Implement SortedMapthe interface so that TreeMapwith the collection of key elements based on the ability to sort. The default is to sort by key in ascending order, but we can also specify the sorting comparator. The sample code is as follows:

public class Person {
private Integer age;

public Person(Integer age) {
this.age = age;
}

public Integer getAge() {
return age;
}

public static void main(String[] args) {
TreeMap<Person, String> treeMap
= new TreeMap<>(new Comparator<Person>() {
@Override
public int compare(Person person1, Person person2) {
int num = person1.getAge() - person2.getAge();
return Integer.compare(num, 0);
}
});
treeMap.put(new Person(3), "person1");
treeMap.put(new Person(18), "person2");
treeMap.put(new Person(35), "person3");
treeMap.put(new Person(16), "person4");
treeMap.EntrySet()
.Stream()
.forEach(
personStringEntry ->
{ System.out.println(personStringEntry.getValue());
});
}
}

Output:

person1
person4
person2
person3

As can be seen, TreeMapthe elements are already in accordance with the Personascending order to the age field are arranged.

Above, we implemented it by passing in an anonymous inner class. You can replace the code with a Lambda expression implementation:

TreeMap<Person, String> treeMap = new TreeMap<>(
(person1, person2) -> {
int num = person1.getAge() - person2.getAge();
return Integer.compare(num, 0);
});

In summary, compared to HashMapit TreeMapmainly based on the ability to multi-key sort, and the ability to search for elements in the collection within a collection of elements.

1.5.4. How does HashSet check for duplicates

The following is an excerpt from the second edition of my Java enlightenment book “Head first java”:

When you join the object HashSet, the HashSetfirst calculates a target hashcodevalue to determine the position of the object added, will also join with other objects hashcodeas the comparison value, if there is no match hashcode, HashSetwill assume the object is not repeated. But if you find the same hashcodeobject value, then calls the equals()method to check hashcodewhether an object is equal to the same really. If the two are the same, the HashSetjoin operation will not succeed.

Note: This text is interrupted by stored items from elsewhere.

/-- imulh (R88): high half of the product -/
def imulhAlu (h : Hdr) (ty : Ty) (d : Dst) (a b : Src) : Alu :=
  aluBin (.imulh h ty d a b) h L8 d a b (aluImulh ty)

/-- The meaning of imulh. -/
def execImulh (h : Hdr) (ty : Ty) (d : Dst) (a b : Src) (s : State) : Host.Outcome State Fault Refusal :=
  (imulhAlu h ty d a b).exec s

/-- imad (R88): product plus C -/
def imadAlu (h : Hdr) (ty : Ty) (sat : Bool) (d : Dst) (a b c : Src) : Alu :=
  aluTri (.imad h ty sat d a b c) h L8 d a b c (aluImad ty sat)

/-- The meaning of imad. -/
def execImad (h : Hdr) (ty : Ty) (sat : Bool) (d : Dst) (a b c : Src) (s : State) : Host.Outcome State Fault Refusal :=
  (imadAlu h ty sat d a b c).exec s

/-- imadw (R88): wide product plus C -/
def imadwAlu (h : Hdr) (ty : Ty) (d : Dst) (a b c : Src) : Alu :=
  aluTri (.imadw h ty d a b c) h L8 d a b c (aluImadw ty)

/-- The meaning of imadw. -/
def execImadw (h : Hdr) (ty : Ty) (d : Dst) (a b c : Src) (s : State) : Host.Outcome State Fault Refusal :=
  (imadwAlu h ty d a b c).exec s

/-- The carry into a lane of iaddx, and whether it is undecided (R89). -/
def carryIn (t : Team) (ci : Option (BitVec 4)) (l : Nat) : Nat × Bool :=
  match ci with
  | none => (0, false)
  | some p => (bit1 (readP t p.toNat l == 1), readP t p.toNat l == 2)

/-- iaddx (R89): sum or difference with carry, and the carry out to a predicate, undecided where the carry in is. -/
def iaddxAlu (h : Hdr) (ty : Ty) (sub : Bool) (ci : Option (BitVec 4)) (d : Dst) (a b : Src) (co : BitVec 4) : Alu :=
  { i := .iaddx h ty sub ci d a b co, h, lat := L4, dests := [dstReg d, pReg co], lin := .none, srcs := [a, b]
    fn := fun s f t l =>
      let c := carryIn t ci l
      let r := aluIaddx ty sub c.1 (readSrc s f t .int a l) (readSrc s f t .int b l)
      { vals := [(dstReg d, r.1), (pReg co, (if c.2 then 2 else boolP r.2).setWidth 64)] } }

/-- The meaning of iaddx. -/
def execIaddx (h : Hdr) (ty : Ty) (sub : Bool) (ci : Option (BitVec 4)) (d : Dst) (a b : Src) (co : BitVec 4) (s : State) :
    Host.Outcome State Fault Refusal :=
  (iaddxAlu h ty sub ci d a b co).exec s

/-- idiv (R90): quotient or remainder -/
def idivAlu (h : Hdr) (ty : Ty) (rem : Bool) (d : Dst) (a b : Src) : Alu :=
  aluBin (.idiv h ty rem d a b) h .variable d a b (aluIdiv ty rem)

/-- The meaning of idiv. -/
def execIdiv (h : Hdr) (ty : Ty) (rem : Bool) (d : Dst) (a b : Src) (s : State) : Host.Outcome State Fault Refusal :=
  (idivAlu h ty rem d a b).exec s

/-- iabs (R91): magnitude -/
def iabsAlu (h : Hdr) (ty : Ty) (sat : Bool) (d : Dst) (a : Src) : Alu :=
  aluUn (.iabs h ty sat d a) h L4 d a (aluIabs ty sat)

/-- The meaning of iabs. -/
def execIabs (h : Hdr) (ty : Ty) (sat : Bool) (d : Dst) (a : Src) (s : State) : Host.Outcome State Fault Refusal :=
  (iabsAlu h ty sat d a).exec s

/-- ineg (R91): negation -/
def inegAlu (h : Hdr) (ty : Ty) (sat : Bool) (d : Dst) (a : Src) : Alu :=
  aluUn (.ineg h ty sat d a) h L4 d a (aluIneg ty sat)

/-- The meaning of ineg. -/
def execIneg (h : Hdr) (ty : Ty) (sat : Bool) (d : Dst) (a : Src) (s : State) : Host.Outcome State Fault Refusal :=
  (inegAlu h ty sat d a).exec s

/-- imin (R91): lesser -/
def iminAlu (h : Hdr) (ty : Ty) (d : Dst) (a b : Src) : Alu :=
  aluBin (.imin h ty d a b) h L4 d a b (aluImin ty)

/-- The meaning of imin. -/
def execImin (h : Hdr) (ty : Ty) (d : Dst) (a b : Src) (s : State) : Host.Outcome State Fault Refusal :=
  (iminAlu h ty d a b).exec s

/-- imax (R91): greater -/
def imaxAlu (h : Hdr) (ty : Ty) (d : Dst) (a b : Src) : Alu :=
  aluBin (.imax h ty d a b) h L4 d a b (aluImax ty)

/-- The meaning of imax. -/
def execImax (h : Hdr) (ty : Ty) (d : Dst) (a b : Src) (s : State) : Host.Outcome State Fault Refusal :=
  (imaxAlu h ty d a b).exec s

/-- iclamp (R91): A held within B and C -/
def iclampAlu (h : Hdr) (ty : Ty) (d : Dst) (a b c : Src) : Alu :=
  aluTri (.iclamp h ty d a b c) h L4 d a b c (aluIclamp ty)

/-- The meaning of iclamp. -/
def execIclamp (h : Hdr) (ty : Ty) (d : Dst) (a b c : Src) (s : State) : Host.Outcome State Fault Refusal :=
  (iclampAlu h ty d a b c).exec s

/-- idp4 (R91): sum of four byte products and C -/
def idp4Alu (h : Hdr) (sat ua ub : Bool) (d : Dst) (a b c : Src) : Alu :=
  aluTri (.idp4 h sat ua ub d a b c) h L8 d a b c (aluIdp4 sat ua ub)

/-- The meaning of idp4. -/
def execIdp4 (h : Hdr) (sat ua ub : Bool) (d : Dst) (a b c : Src) (s : State) : Host.Outcome State Fault Refusal :=
  (idp4Alu h sat ua ub d a b c).exec s

/-- land (R92): and -/
def landAlu (h : Hdr) (ty : Ty) (d : Dst) (a b : Src) : Alu :=
  aluBin (.land h ty d a b) h L4 d a b (aluAnd ty)

/-- The meaning of land. -/
def execLand (h : Hdr) (ty : Ty) (d : Dst) (a b : Src) (s : State) : Host.Outcome State Fault Refusal :=
  (landAlu h ty d a b).exec s

/-- lor (R92): or -/
def lorAlu (h : Hdr) (ty : Ty) (d : Dst) (a b : Src) : Alu :=
  aluBin (.lor h ty d a b) h L4 d a b (aluOr ty)

/-- The meaning of lor. -/
def execLor (h : Hdr) (ty : Ty) (d : Dst) (a b : Src) (s : State) : Host.Outcome State Fault Refusal :=
  (lorAlu h ty d a b).exec s

/-- lxor (R92): exclusive or -/
def lxorAlu (h : Hdr) (ty : Ty) (d : Dst) (a b : Src) : Alu :=
  aluBin (.lxor h ty d a b) h L4 d a b (aluXor ty)

/-- The meaning of lxor. -/
def execLxor (h : Hdr) (ty : Ty) (d : Dst) (a b : Src) (s : State) : Host.Outcome State Fault Refusal :=
  (lxorAlu h ty d a b).exec s

/-- andn (R92): and not -/
def andnAlu (h : Hdr) (ty : Ty) (d : Dst) (a b : Src) : Alu :=
  aluBin (.andn h ty d a b) h L4 d a b (aluAndn ty)

/-- The meaning of andn. -/
def execAndn (h : Hdr) (ty : Ty) (d : Dst) (a b : Src) (s : State) : Host.Outcome State Fault Refusal :=
  (andnAlu h ty d a b).exec s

In openjdk8 in HashSetthe add()method simply calls HashMapthe put()method, and the judgment of the return value to make sure that if there are duplicate elements. Look directly at HashSetthe source code in:

// Returns: the this set to true IF The specified DID Not Contain already Element
// Returns true if this set contains no elements add time: Return Value
public Boolean add(E E) {
return Map.put(E, PRESENT) == null;
}

The following instructions can also be seen in HashMapthe putVal()method:

// Returns: previous value, or null if none 
// Return value: if there is no element at the insertion position, return null, otherwise return to the previous element
final V putVal(int hash,
K key,
V value,
boolean onlyIfAbsent,
boolean evict) {
...
}

That is to say, in openjdk8, in fact, no matter HashSetwhether an element already exists in it, it HashSetwill be inserted directly, but add()the return value of the method will tell us whether the same element exists before the insertion.

hashCode()And equals()the relevant provisions:

  1. If two objects are equal, hashcodeit must also be the same
  2. Two objects are equal, two equals()method returns true
  3. Two objects have the same hashcodevalue, they are not necessarily equal
  4. In summary, equals()a method had to be covered, the hashCode()method must be covered
  5. hashCode()The default behavior is to generate unique values ​​for objects on the heap. If there is no rewrite hashCode(), the two objects of the class will not be equal anyway (even if the two objects point to the same data).

The difference between == and equals

For basic types, == compares whether the values ​​are equal;

For reference types, == compares whether two references point to the same object address (whether the addresses stored in the memory (heap memory address) of the two points to the same place);

For reference types (including packaging types), if equals is not overridden, compare their addresses to see if they are equal; if the equals() method is overridden (such as String), compare the contents of the address.

1.5.5. The underlying implementation of HashMap

1.5.5.1. Before JDK1.8

JDK1.8 before HashMapthe bottom is an array and linked lists used together is chain hash . HashMap obtains the hash value after the hashCode of the key is processed by the perturbation function, and then judges the location where the current element is stored through (n-1) & hash (here n refers to the length of the array), if there is an element at the current position, judge Whether the hash value and key of the element and the element to be stored are the same, if they are the same, they are directly covered, if they are not the same, the conflict will be resolved through the zipper method.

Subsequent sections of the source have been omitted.